-- ==== Sys2Proof/Machine/Bridge.lean ====
section
/-! DEFINITION. The inter-die bridge as the application pair of a die uses it: windows, posted writes, fences, back-off, failures, semaphores (R420 to R425). -/

namespace Sys2Proof.Machine
open Sys2Proof

/-- The bridge cannot reach a die: LOST, ISOLATED or in reset (Table 14-10, cause 0x03). -/
def State.bridgeCut (s : State) (m : Nat) : Bool := !s.dieRuns m || (s.die m).state == 3

/-- An address of a far die's map: a register's, or an SRAM word's. -/
def farAddr (offset : Nat) : Nat := if offset < 0x800000 then 0x40000000 + offset else offset - 0x800000

/-- The window offset of an address in the far die's map. -/
def farOffset (addr : Nat) : Nat := if 0x40000000 ≤ addr then addr - 0x40000000 else addr + 0x800000

/-- SRAM of a far die (Table 14-1). -/
def farSram (addr : Nat) : Bool := addr < 0xC0000

/-- Registers that a window does not show (R397). -/
def Reg.hiddenRead : Reg → Bool
  | .claim | .complete | .wdtKick => true
  | _ => false
def Reg.hiddenWrite : Reg → Bool
  | .claim | .complete | .tmrOwn _ | .pinOwn _ | .wdtKick => true
  | _ => false

/-- Why an access at a far die fails, 0 where it does not (Table 14-10). -/
def State.farCause (s : State) (m addr : Nat) (write : Bool) : Nat :=
  if s.bridgeCut m then 3
  else if farSram addr then 0
  else match regOf addr with
    | none => 1
    | some r =>
      if (if write then r.hiddenWrite else r.hiddenRead) then 1
      else match r.block with
        | some b => if (s.blockOf m b).fault then 2 else 0
        | none => 0

/-- A posted write is applied at its die, or its cause of failure is found there (R420, R421). -/
def State.farWrite (s : State) (n : Nat) (t : Transfer) : State × Nat :=
  let c := s.farCause t.die t.addr true
  if c != 0 then (s, c)
  else if farSram t.addr then (s.updApp t.die (fun a => a.setWord (t.addr / 4) t.value), 0)
  else match regOf t.addr with
    | some r => (s.regWrite t.die 1 (n * 16 + 1) r t.value, 0)
    | none => (s, 1)

/-- The value and effect of a read at a far die (R420). -/
def State.farRead (s : State) (n : Nat) (t : Transfer) : State × Nat :=
  if farSram t.addr then (s, (s.app t.die).word (t.addr / 4))
  else match regOf t.addr with
    | some r => (s.regReadEffect t.die 1 (n * 16 + 1) r, s.regPeek t.die 1 (n * 16 + 1) r)
    | none => (s, 0)

/-- A transfer has neither been applied nor failed. -/
def Transfer.waiting (t : Transfer) : Bool :=
  match t.way with
  | .failed _ => false
  | _ => true

/-- Posted writes of a core apply in issue order at each die (R420). -/
def State.postedRun (s : State) (n : Nat) : State :=
  let r := (s.bridgeCore n 1).posted.foldl (fun (x : State × List Transfer) t =>
    if t.way == .go && !x.2.any (fun u => u.die == t.die && u.waiting) then
      match x.1.farWrite n t with
      | (s1, 0) => (s1, x.2)
      | (s1, c) => (s1, x.2 ++ [{ t with way := .failed c }])
    else (x.1, x.2 ++ [t])) (s, [])
  r.1.updCore n 1 (fun b => { b with posted := r.2 })

/-- A read fails (R421): a load access fault, with BRIDGE_ERRSTAT and BRIDGE_ERRADDR. -/
def State.readFail (s : State) (n : Nat) (t : Transfer) (cause : Nat) : State :=
  (s.updCore n 1 (fun b => { b with read := none, errStat := t.die * 2 ^ 28 + cause * 65536, errAddr := t.addr })).accessFault n t.addr

/-- The waiting read completes after the earlier posted writes to its die (R420); one of a far BRIDGE_FENCE, which reads the count that the far die's own pair would
read (R397), after every earlier posted write of the reading core (R423). -/
def State.readRun (s : State) (n : Nat) : State :=
  let b := s.bridgeCore n 1
  match b.read with
  | none => s
  | some t => match t.way with
    | .failed c => s.readFail n t c
    | .go =>
      if b.posted.any (fun u => u.die == t.die && u.waiting) || (t.addr == 0x40004008 && !b.posted.isEmpty) then s
      else
        let c := s.farCause t.die t.addr false
        if c != 0 then s.readFail n t c
        else
          let r := s.farRead n t
          (r.1.updCore n 1 (fun b => { b with read := none })).give n 1 t.addr r.2
    | _ => s

/-- A waiting fence returns once every posted write has been applied or has been reported (R423). -/
def State.fenceRun (s : State) (n : Nat) : State :=
  let b := s.bridgeCore n 1
  if b.fencing && b.posted.isEmpty then (s.updCore n 1 (fun b => { b with fencing := false })).give n 1 0x40004008 b.fence else s

/-- What can complete on a die's bridge completes. -/
def State.bridgeRun (s : State) (n : Nat) : State := ((s.postedRun n).readRun n).fenceRun n

/-- An access a window takes (R397, Table 14-3): aligned, to another die of the part, with BRIDGE_CTRL.EN = 1. -/
def State.windowOpen (s : State) (n w offset : Nat) : Bool :=
  (s.app n).bridge.blk.en && s.variant.hasDie w && w != n && offset % 4 == 0 && offset < 0x1000000

/-- How a transfer begins (R421, R424): the side with the higher die index backs off. -/
def startWay (n w : Nat) : BridgeWay → Way
  | .through => .go
  | .contended => if w < n then .nacked 1 else .go
  | .silent => .silent
  | .damaged => .failed 5

/-- How a transfer begins on the links as they are (R35): one that no link can carry to a die in service gets no response (cause 0x06). -/
def State.transferWay (s : State) (n w : Nat) (how : BridgeWay) : Way :=
  if s.bridgeWay n w || s.bridgeCut w then startWay n w how else .silent

/-- A back-off counts (R424). -/
def State.backOff (s : State) (n : Nat) (w : Way) : State :=
  match w with
  | .nacked _ => s.updCore n 1 (fun b => { b with retry := add32 b.retry 1 })
  | _ => s

/-- The address of a window access. -/
def windowAddr (w offset : Nat) : Nat := 0x60000000 + w * 0x1000000 + offset

/-- A window read starts (R420). -/
def State.windowRead (s : State) (n w offset : Nat) (how : BridgeWay) : State :=
  if !s.windowOpen n w offset then s.accessFault n (windowAddr w offset)
  else if (s.bridgeCore n 1).read.isSome || (s.bridgeCore n 1).fencing then s
  else
    let way := s.transferWay n w how
    ((s.backOff n way).updCore n 1 (fun b => { b with read := some ⟨w, farAddr offset, 0, 0, way⟩ })).bridgeRun n

/-- BRIDGE_WINDOW_READ (R420, R421, R424). -/
def execBridgeWindowRead (die window offset : Nat) (way : BridgeWay) (s : State) : Result := s.onDie die (·.windowRead die window offset way)

/-- A posted write is issued (R420). -/
def State.postWrite (s : State) (n w offset v : Nat) (how : BridgeWay) : State :=
  if !s.windowOpen n w offset then s.accessFault n (windowAddr w offset)
  else if (s.bridgeCore n 1).read.isSome || (s.bridgeCore n 1).fencing then s
  else
    let way := s.transferWay n w how
    ((s.backOff n way).updCore n 1 (fun b =>
      { b with lastTag := b.tags, tags := (b.tags + 1) % 4096, posted := b.posted ++ [⟨w, farAddr offset, v, b.tags, way⟩] })).bridgeRun n

/-- BRIDGE_POSTED_WRITE (R420). -/
def execBridgePostedWrite (die window offset : Nat) (value : Word) (way : BridgeWay) (s : State) : Result :=
  s.onDie die (·.postWrite die window offset value.toNat way)

/-- A read of a die's fence counter waits for the posted writes before it (R423). -/
def State.fenceRead (s : State) (n : Nat) : State := (s.updCore n 1 (fun b => { b with fencing := true })).bridgeRun n

/-- BRIDGE_FENCE (R423). -/
def execBridgeFence (die : Nat) (s : State) : Result :=
  s.onDie die (·.fenceRead die)

/-- BRIDGE_PFCLR (R423). -/
def execBridgePfclr (die : Nat) (_value : Word) (s : State) : Result := s.onDie die (·.updCore die 1 (fun b => { b with fence := 0 }))

/-- An entry of a bridge's failure log (R422, Table 14-10), with the address in the map of the die that logs (Table 14-3). -/
def State.logFailure (s : State) (m n : Nat) (t : Transfer) (cause : Nat) : State :=
  let a := if m == t.die then t.addr else windowAddr t.die (farOffset t.addr)
  s.updBridge m (fun b => { b with logAddr := mset 0 b.logAddr b.logNext a,
                                   logInfo := mset 0 b.logInfo b.logNext (n * 2 ^ 28 + 2 ^ 24 + cause * 65536 + t.tag),
                                   logNext := (b.logNext + 1) % 16 })

/-- A failed posted write is reported (R422): logged at the far bridge, or at its own for causes 0x03 to 0x06. -/
def State.reportFailure (s : State) (n : Nat) (t : Transfer) (cause : Nat) : State :=
  let s1 := (s.logFailure (if cause ≤ 2 then t.die else n) n t cause).fire n 1 70
  s1.updCore n 1 (fun b => { b with pfsrc := setBit b.pfsrc t.die, fence := min 0xFFFF (b.fence + 1) })

/-- BRIDGE_POSTED_FAIL (R422): the oldest posted write of the core that has failed. -/
def State.postedFail (s : State) (n : Nat) : State :=
  let l := (s.bridgeCore n 1).posted
  match l.findIdx? (fun t => !t.waiting) with
  | none => s
  | some i => match l[i]? with
    | some t => (match t.way with
      | .failed c => (((s.updCore n 1 (fun b => { b with posted := l.eraseIdx i })).reportFailure n t c)).bridgeRun n
      | _ => s)
    | none => s

def execBridgePostedFail (die : Nat) (s : State) : Result := s.onDie die (·.postedFail die)

/-- A NACKed transfer tries again (R424). -/
def retryWay (accepted : Bool) (way : Way) : Way → Way
  | .nacked k => if accepted then way else if 256 ≤ k + 1 then .failed 4 else .nacked (k + 1)
  | w => w

def Way.isNacked : Way → Bool
  | .nacked _ => true
  | _ => false

/-- BRIDGE_NACK_RETRY (R424): the oldest NACKed posted write, or the NACKed read. -/
def State.nackRetry (s : State) (n : Nat) (accepted : Bool) : State :=
  let b := s.bridgeCore n 1
  let s1 := if accepted then s else s.backOff n (.nacked 0)
  match b.posted.findIdx? (fun t => t.way.isNacked) with
  | some i => (s1.updCore n 1 (fun b => { b with posted := b.posted.modify i (fun t => { t with way := retryWay accepted (s.transferWay n t.die .through) t.way }) })).bridgeRun n
  | none => match b.read with
    | some t => if t.way.isNacked then (s1.updCore n 1 (fun b => { b with read := some { t with way := retryWay accepted (s.transferWay n t.die .through) t.way } })).bridgeRun n else s
    | none => s

def execBridgeNackRetry (die : Nat) (accepted : Bool) (s : State) : Result := s.onDie die (·.nackRetry die accepted)

/-- BRIDGE_RESPONSE_TIMEOUT (Table 14-10, cause 0x06). -/
def State.responseTimeout (s : State) (n : Nat) : State :=
  let b := s.bridgeCore n 1
  match b.posted.findIdx? (fun t => t.way == .silent) with
  | some i => (s.updCore n 1 (fun b => { b with posted := b.posted.modify i (fun t => { t with way := .failed 6 }) })).bridgeRun n
  | none => match b.read with
    | some t => if t.way == .silent then s.readFail n t 6 else s
    | none => s

def execBridgeResponseTimeout (die : Nat) (s : State) : Result := s.onDie die (·.responseTimeout die)

/-- A bridge has 32 semaphores (R425); a sender is a die × 16 + core. -/
def State.onSem (s : State) (n i who : Nat) (f : State → State) : Result :=
  doneIf s (s.variant.hasDie n && s.variant.hasDie (who / 16)) (s.when (s.pairsRun n && s.pairsRun (who / 16) && (who / 16 == n || s.bridgeWay (who / 16) n) && decide (i < 32)) f)

/-- BRIDGE_SEM_READ (R425). -/
def execBridgeSemRead (die sem sender : Nat) (s : State) : Result :=
  s.onSem die sem sender (fun s => (s.semTake die sem sender).give (sender / 16) (sender % 16) (0x40004080 + 4 * sem) (s.regPeek die 1 sender (.sem sem)))

/-- BRIDGE_SEM_WRITE (R425). -/
def execBridgeSemWrite (die sem sender : Nat) (value : Word) (s : State) : Result := s.onSem die sem sender (·.semGive die sem sender value.toNat)

/-- A semaphore's holder has failed (R425): its die is LOST, or its pair has been reset. -/
def State.semFailed (s : State) (n i : Nat) : Bool :=
  let b := (s.app n).bridge
  match mfind b.sems i with
  | some h => bitAt b.orphans i || s.lostDie ((h - 1) / 16)
  | none => false

/-- SEMAPHORE_FAILURE_RELEASE (R425). -/
def State.semRelease (s : State) (n i : Nat) : State :=
  if s.semFailed n i then
    (s.updBridge n (fun b => { b with sems := mdel b.sems i, orphans := clearBit b.orphans i, semRel := setBit b.semRel i })).raiseSource n 42
  else s

def execSemaphoreFailureRelease (die sem : Nat) (s : State) : Result := s.onDie die (·.semRelease die sem)

/-- A read by a core (R397, R401, R402): an SRAM word, a register with its effect of reading, one bit of a register without any effect through its alias, or a window; any
other address fails. -/
def State.loadWord (s : State) (n core addr : Nat) : State :=
  let who := n * 16 + core
  if addr % 4 != 0 then s.accessFault n addr
  else if farSram addr then s.give n core addr ((s.app n).word (addr / 4))
  else if 0x48000000 ≤ addr && addr < 0x4A000000 then
    (match regOf (0x40000000 + (addr - 0x48000000) % 0x100000) with
    | some r => s.give n core addr (flag (bitAt (s.regPeek n core who r) ((addr - 0x48000000) / 0x100000)) 0)
    | none => s.accessFault n addr)
  else if 0x60000000 ≤ addr && addr < 0x70000000 then s.when (core == 1) (·.windowRead n ((addr - 0x60000000) / 0x1000000) (addr % 0x1000000) .through)
  else match regOf addr with
    | some r => if r == .brFence && core == 1 then s.fenceRead n else (s.regReadEffect n core who r).give n core addr (s.regPeek n core who r)
    | none => s.accessFault n addr

/-- LOW_WORD_READ (R401): of a register with a high word; any other address is simply read. -/
def execLowWordRead (die addr core : Nat) (s : State) : Result := s.onDie die (·.loadWord die core addr)

/-- A pair's reset marks the semaphores it holds on every die (R425, R428). -/
def State.orphanPair (s : State) (who : Nat) : State :=
  s.forAll s.dieList (fun s m => s.updBridge m (fun b => { b with orphans := b.sems.foldl (fun o p => if p.2 == who + 1 then setBit o p.1 else o) b.orphans }))

/-- REGISTER_WRITE (R397, R398): a register of the die, an SRAM word, an alias, or a window; any other address fails. -/
def State.storeWord (s : State) (n addr v : Nat) : State :=
  if addr % 4 != 0 then s.accessFault n addr
  else if farSram addr then s.updApp n (fun a => a.setWord (addr / 4) v)
  else if 0x48000000 ≤ addr && addr < 0x4A000000 then s.planeWrite n addr v
  else if 0x60000000 ≤ addr && addr < 0x70000000 then s.postWrite n ((addr - 0x60000000) / 0x1000000) (addr % 0x1000000) v .through
  else match regOf addr with
    | some r => s.regWrite n 1 (n * 16 + 1) r v
    | none => s.accessFault n addr

def execRegisterWrite (die addr : Nat) (value : Word) (s : State) : Result := s.onDie die (·.storeWord die addr value.toNat)

/-- BRIDGE_RETRY_READ (R424): the back-off count of the application pair, cleared by the read. -/
def execBridgeRetryRead (die : Nat) (s : State) : Result :=
  s.onDie die (fun s => (s.updCore die 1 (fun b => { b with retry := 0 })).give die 1 0x4000403C (s.bridgeCore die 1).retry)

end Sys2Proof.Machine
end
────────────────────────────────────────
Task item
If a line of the entries holds the word "does", copy it out.

Expected answer
/-- Registers that a window does not show (R397). -/
/-- Why an access at a far die fails, 0 where it does not (Table 14-10). -/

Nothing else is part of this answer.